WHAT IS EXPECTED:
Reproduce the lines below from the one that contains "spec leaves a" through the end, inclusive, and add nothing.

=== DATA SUPPLIED ===

-- ==== Sys2Proof/Machine/CmdMicro.lean ====
section
/-! DEFINITION. The commands of the vertical engines' dispatch and micro-ops. -/

namespace Sys2Proof.Machine

/-- Engine `e` dispatches its next trigger (R400, R402). -/
def execTriggerDispatch (e : Fin 12) (s : State) : Host.Outcome State Fault Refusal :=
  s.run fun d => d.dispatchTrigger e.val

/-- NOP (R395). -/
def execNop (e : Fin 12) (s : State) : Host.Outcome State Fault Refusal :=
  s.run fun d => d.uNop e.val

/-- ALU ADD (R396). -/
def execAluAdd (e : Fin 12) (s : State) : Host.Outcome State Fault Refusal :=
  s.run fun d => d.uAlu e.val 0 fnAdd

/-- ALU SUB (R396). -/
def execAluSub (e : Fin 12) (s : State) : Host.Outcome State Fault Refusal :=
  s.run fun d => d.uAlu e.val 1 fnSub

/-- ALU AND (R396). -/
def execAluAnd (e : Fin 12) (s : State) : Host.Outcome State Fault Refusal :=
  s.run fun d => d.uAlu e.val 2 fnAnd

/-- ALU OR (R396). -/
def execAluOr (e : Fin 12) (s : State) : Host.Outcome State Fault Refusal :=
  s.run fun d => d.uAlu e.val 3 fnOr

/-- ALU XOR (R396). -/
def execAluXor (e : Fin 12) (s : State) : Host.Outcome State Fault Refusal :=
  s.run fun d => d.uAlu e.val 4 fnXor

/-- ALU SHL (R396). -/
def execAluShl (e : Fin 12) (s : State) : Host.Outcome State Fault Refusal :=
  s.run fun d => d.uAlu e.val 5 fnShl

/-- ALU SHR (R396). -/
def execAluShr (e : Fin 12) (s : State) : Host.Outcome State Fault Refusal :=
  s.run fun d => d.uAlu e.val 6 fnShr

/-- ALU SRA (R396). -/
def execAluSra (e : Fin 12) (s : State) : Host.Outcome State Fault Refusal :=
  s.run fun d => d.uAlu e.val 7 fnSra

/-- ALU SHLI (R396). -/
def execAluShli (e : Fin 12) (s : State) : Host.Outcome State Fault Refusal :=
  s.run fun d => d.uAlu e.val 8 fnShli

/-- ALU SHRI (R396). -/
def execAluShri (e : Fin 12) (s : State) : Host.Outcome State Fault Refusal :=
  s.run fun d => d.uAlu e.val 9 fnShri

/-- ALU SRAI (R396). -/
def execAluSrai (e : Fin 12) (s : State) : Host.Outcome State Fault Refusal :=
  s.run fun d => d.uAlu e.val 10 fnSrai

/-- ALU SLT (R396). -/
def execAluSlt (e : Fin 12) (s : State) : Host.Outcome State Fault Refusal :=
  s.run fun d => d.uAlu e.val 11 fnSlt

/-- ALU SLTU (R396). -/
def execAluSltu (e : Fin 12) (s : State) : Host.Outcome State Fault Refusal :=
  s.run fun d => d.uAlu e.val 12 fnSltu

/-- ALU MIN (R396). -/
def execAluMin (e : Fin 12) (s : State) : Host.Outcome State Fault Refusal :=
  s.run fun d => d.uAlu e.val 13 fnMin

/-- ALU MAX (R396). -/
def execAluMax (e : Fin 12) (s : State) : Host.Outcome State Fault Refusal :=
  s.run fun d => d.uAlu e.val 14 fnMax

/-- ALU MUL (R396). -/
def execAluMul (e : Fin 12) (s : State) : Host.Outcome State Fault Refusal :=
  s.run fun d => d.uAlu e.val 15 fnMul

/-- ALU MULH (R396). -/
def execAluMulh (e : Fin 12) (s : State) : Host.Outcome State Fault Refusal :=
  s.run fun d => d.uAlu e.val 16 fnMulh

/-- ALU CLZ (R396). -/
def execAluClz (e : Fin 12) (s : State) : Host.Outcome State Fault Refusal :=
  s.run fun d => d.uAlu e.val 17 fnClz

/-- ALU POPC (R396). -/
def execAluPopc (e : Fin 12) (s : State) : Host.Outcome State Fault Refusal :=
  s.run fun d => d.uAlu e.val 18 fnPopc

/-- ADDI (R395). -/
def execAddi (e : Fin 12) (s : State) : Host.Outcome State Fault Refusal :=
  s.run fun d => d.uImmOp e.val 2 immAdd

/-- ANDI (R395). -/
def execAndi (e : Fin 12) (s : State) : Host.Outcome State Fault Refusal :=
  s.run fun d => d.uImmOp e.val 3 immAnd

/-- ORI (R395). -/
def execOri (e : Fin 12) (s : State) : Host.Outcome State Fault Refusal :=
  s.run fun d => d.uImmOp e.val 4 immOr

/-- XORI (R395). -/
def execXori (e : Fin 12) (s : State) : Host.Outcome State Fault Refusal :=
  s.run fun d => d.uImmOp e.val 5 immXor

/-- IMMX (R395). -/
def execImmx (e : Fin 12) (s : State) : Host.Outcome State Fault Refusal :=
  s.run fun d => d.uImmOp e.val 6 immX

/-- SLTI (R395). -/
def execSlti (e : Fin 12) (s : State) : Host.Outcome State Fault Refusal :=
  s.run fun d => d.uImmOp e.val 7 immSlt

/-- LDW: a 32-bit load (R395, R399). -/
def execLdw (e : Fin 12) (s : State) : Host.Outcome State Fault Refusal :=
  s.run fun d => d.uLoadOp e.val 8 4

/-- LDD: a 64-bit load (R395, R399). -/
def execLdd (e : Fin 12) (s : State) : Host.Outcome State Fault Refusal :=
  s.run fun d => d.uLoadOp e.val 9 8

/-- The data of the `k`th outstanding load returns; `err`: the memory error its read meets (R392, R406). -/
def execLoadReturn (e : Fin 12) (k : Fin 4) (err : Option MemErr) (s : State) : Host.Outcome State Fault Refusal :=
  s.run fun d => d.loadReturn e.val k.val err

/-- STW: a 32-bit store (R395, R404). -/
def execStw (e : Fin 12) (s : State) : Host.Outcome State Fault Refusal :=
  s.run fun d => d.uStoreOp e.val 10 4

/-- STD: a 64-bit store (R395, R404). -/
def execStd (e : Fin 12) (s : State) : Host.Outcome State Fault Refusal :=
  s.run fun d => d.uStoreOp e.val 11 8

/-- AMO SWAP (R405). -/
def execAmoSwap (e : Fin 12) (s : State) : Host.Outcome State Fault Refusal :=
  s.run fun d => d.uAmo e.val 0

/-- AMO ADD (R405). -/
def execAmoAdd (e : Fin 12) (s : State) : Host.Outcome State Fault Refusal :=
  s.run fun d => d.uAmo e.val 1

/-- AMO CAS (R405). -/
def execAmoCas (e : Fin 12) (s : State) : Host.Outcome State Fault Refusal :=
  s.run fun d => d.uAmo e.val 2

/-- BR (R395, R397). -/
def execBr (e : Fin 12) (s : State) : Host.Outcome State Fault Refusal :=
  s.run fun d => d.uBranch e.val

/-- CALL (R395). -/
def execCall (e : Fin 12) (s : State) : Host.Outcome State Fault Refusal :=
  s.run fun d => d.uCall e.val

/-- RET (R395). -/
def execRet (e : Fin 12) (s : State) : Host.Outcome State Fault Refusal :=
  s.run fun d => d.uReturn e.val

/-- JR (R395). -/
def execJr (e : Fin 12) (s : State) : Host.Outcome State Fault Refusal :=
  s.run fun d => d.uJump e.val

/-- ANGR 0: ANG (R395). -/
def execAngrAngle (e : Fin 12) (s : State) : Host.Outcome State Fault Refusal :=
  s.run fun d => d.uAngr e.val 0

/-- ANGR 1: device time (R395). -/
def execAngrTime (e : Fin 12) (s : State) : Host.Outcome State Fault Refusal :=
  s.run fun d => d.uAngr e.val 1

/-- EMIT (R395, R416). -/
def execEmit (e : Fin 12) (s : State) : Host.Outcome State Fault Refusal :=
  s.run fun d => d.uEmit e.val

/-- POST 0 with OP 0: a completion (R459); an OP the spec does not list does nothing. -/
def execHifComplete (e : Fin 12) (s : State) : Host.Outcome State Fault Refusal :=
  s.run fun d => d.uPost e.val (hifIs e.val fun k => k == 0 || decide (3 < k))

/-- POST 0 with OP 1: data to the host, then the completion (R459). -/
def execHifToHostComplete (e : Fin 12) (s : State) : Host.Outcome State Fault Refusal :=
  s.run fun d => d.uPost e.val (hifIs e.val fun k => k == 1)

/-- POST 0 with OP 2: data from the host (R459). -/
def execHifFromHost (e : Fin 12) (s : State) : Host.Outcome State Fault Refusal :=
  s.run fun d => d.uPost e.val (hifIs e.val fun k => k == 2)

/-- POST 0 with OP 3: data to the host (R459). -/
def execHifToHost (e : Fin 12) (s : State) : Host.Outcome State Fault Refusal :=
  s.run fun d => d.uPost e.val (hifIs e.val fun k => k == 3)

/-- POST 1: an event record (R395, R644). -/
def execPostEvent (e : Fin 12) (s : State) : Host.Outcome State Fault Refusal :=
  s.run fun d => d.uPost e.val (postIs 1)

/-- POST 2: an interrupt to the management cluster (R395). -/
def execPostInterrupt (e : Fin 12) (s : State) : Host.Outcome State Fault Refusal :=
  s.run fun d => d.uPost e.val (postIs 2)

/-- POST 3: a command's slot and buffer return to SCH (R395, R467). -/
def execPostRelease (e : Fin 12) (s : State) : Host.Outcome State Fault Refusal :=
  s.run fun d => d.uPost e.val (postIs 3)

/-- COMMIT (R404, R405). -/
def execCommit (e : Fin 12) (s : State) : Host.Outcome State Fault Refusal :=
  s.run fun d => d.uCommit e.val

/-- DONE (R395, R408). -/
def execDone (e : Fin 12) (s : State) : Host.Outcome State Fault Refusal :=
  s.run fun d => d.uDone e.val

/-- A parity error on the fetch of micro-op `k` of the present step (R409). -/
def execMicroopParityError (e : Fin 12) (k : Fin 4) (s : State) : Host.Outcome State Fault Refusal :=
  s.run fun d => d.uopParity e.val k.val

end Sys2Proof.Machine
end

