/-- A frame slot that two readers in TRACK pass and agree on. With two readers in TRACK, two out of use, both frames passing the
tests of R74 and readings that agree, the readers stay in TRACK, the combined angle is the predicted one plus the mean of the
two readings' offsets, rounded down (the rounding is the model's choice, log 10), and what remains of loss is checked. Where the
spec leaves a point open the clause follows the model's choice, log 10, 18, 71. (03_angle_base R73, 03_angle_base R74,
03_angle_base R75, 03_angle_base R77, 03_angle_base R85) -/
def Obligations.ReferenceFrames : Prop :=
  (∀ (s : State) (d : Dev) (x : RefFrame) (o0 o1 : ReaderObs), s.dev.met = d →
    d.rd .ANG_REFSTAT_REFA = 2 →
    d.rd .ANG_REFSTAT_REFB = 2 →
    d.rd .ANG_REFSTAT_REFC = 0 →
    d.rd .ANG_REFSTAT_REFD = 0 →
    x.f ≠ 0 →
    x.obs[0]? = some o0 →
    x.obs[1]? = some o1 →
    framePlain o0 x.f = true →
    framePlain o1 x.f = true →
    d.readingOff 0 x.f o0.phase x.pred - d.readingOff 1 x.f o1.phase x.pred ≤ d.rd .ANG_TOL_DIS →
    d.readingOff 1 x.f o1.phase x.pred - d.readingOff 0 x.f o0.phase x.pred ≤ d.rd .ANG_TOL_DIS →
    exec (.referenceFrame x) s = .next (s.after (
      let slot := d.ang.slots + 1
      let kept (r : Nat) : Reader := { Tab.getD d.ang.readers r {} with badAt := (Tab.getD d.ang.readers r {}).badAt.filter fun k => slot < k + 16384 }
      let d1 := { d with ang := { d.ang with slots := slot } }
      let d1 := ({ d1 with ang := { d1.ang with readers := Tab.put d1.ang.readers 0 (kept 0) } }).wr .ANG_REFSTAT_REFA 0 2
      let d1 := ({ d1 with ang := { d1.ang with readers := Tab.put d1.ang.readers 1 (kept 1) } }).wr .ANG_REFSTAT_REFB 0 2
      let mean := (d.readingOff 0 x.f o0.phase x.pred + d.readingOff 1 x.f o1.phase x.pred) / 2
      let d1 := { d1 with ang := { d1.ang with comb := some (unsigned 24 ((x.pred : Int) + mean)), agree := d.ang.agree + 1, nolook := 0, split := 0 } }
      let d1 := d1.takeRate x.rate
      let inRange := decide (1600 ≤ x.rpm) && decide (x.rpm ≤ 8000)
      let d1 := d1.wr .ANG_STAT_SPEED 0 (if inRange then 1 else 0)
      let late := decide (d1.rd .ANG_TOL_PERR * 16 < x.phaseErr)
      (d1.refReplace d.usableDeclared).angLoss (bnat (!d1.redundancy) + 8 * bnat late + 16 * bnat (!inRange)))))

===

ANSWER TO THIS PROBLEM:
spec leaves a point open the clause follows the model's choice, log 10, 18, 71. (03_angle_base R73, 03_angle_base R74,
03_angle_base R75, 03_angle_base R77, 03_angle_base R85) -/
def Obligations.ReferenceFrames : Prop :=
  (∀ (s : State) (d : Dev) (x : RefFrame) (o0 o1 : ReaderObs), s.dev.met = d →
    d.rd .ANG_REFSTAT_REFA = 2 →
    d.rd .ANG_REFSTAT_REFB = 2 →
    d.rd .ANG_REFSTAT_REFC = 0 →
    d.rd .ANG_REFSTAT_REFD = 0 →
    x.f ≠ 0 →
    x.obs[0]? = some o0 →
    x.obs[1]? = some o1 →
    framePlain o0 x.f = true →
    framePlain o1 x.f = true →
    d.readingOff 0 x.f o0.phase x.pred - d.readingOff 1 x.f o1.phase x.pred ≤ d.rd .ANG_TOL_DIS →
    d.readingOff 1 x.f o1.phase x.pred - d.readingOff 0 x.f o0.phase x.pred ≤ d.rd .ANG_TOL_DIS →
    exec (.referenceFrame x) s = .next (s.after (
      let slot := d.ang.slots + 1
      let kept (r : Nat) : Reader := { Tab.getD d.ang.readers r {} with badAt := (Tab.getD d.ang.readers r {}).badAt.filter fun k => slot < k + 16384 }
      let d1 := { d with ang := { d.ang with slots := slot } }
      let d1 := ({ d1 with ang := { d1.ang with readers := Tab.put d1.ang.readers 0 (kept 0) } }).wr .ANG_REFSTAT_REFA 0 2
      let d1 := ({ d1 with ang := { d1.ang with readers := Tab.put d1.ang.readers 1 (kept 1) } }).wr .ANG_REFSTAT_REFB 0 2
      let mean := (d.readingOff 0 x.f o0.phase x.pred + d.readingOff 1 x.f o1.phase x.pred) / 2
      let d1 := { d1 with ang := { d1.ang with comb := some (unsigned 24 ((x.pred : Int) + mean)), agree := d.ang.agree + 1, nolook := 0, split := 0 } }
      let d1 := d1.takeRate x.rate
      let inRange := decide (1600 ≤ x.rpm) && decide (x.rpm ≤ 8000)
      let d1 := d1.wr .ANG_STAT_SPEED 0 (if inRange then 1 else 0)
      let late := decide (d1.rd .ANG_TOL_PERR * 16 < x.phaseErr)
      (d1.refReplace d.usableDeclared).angLoss (bnat (!d1.redundancy) + 8 * bnat late + 16 * bnat (!inRange)))))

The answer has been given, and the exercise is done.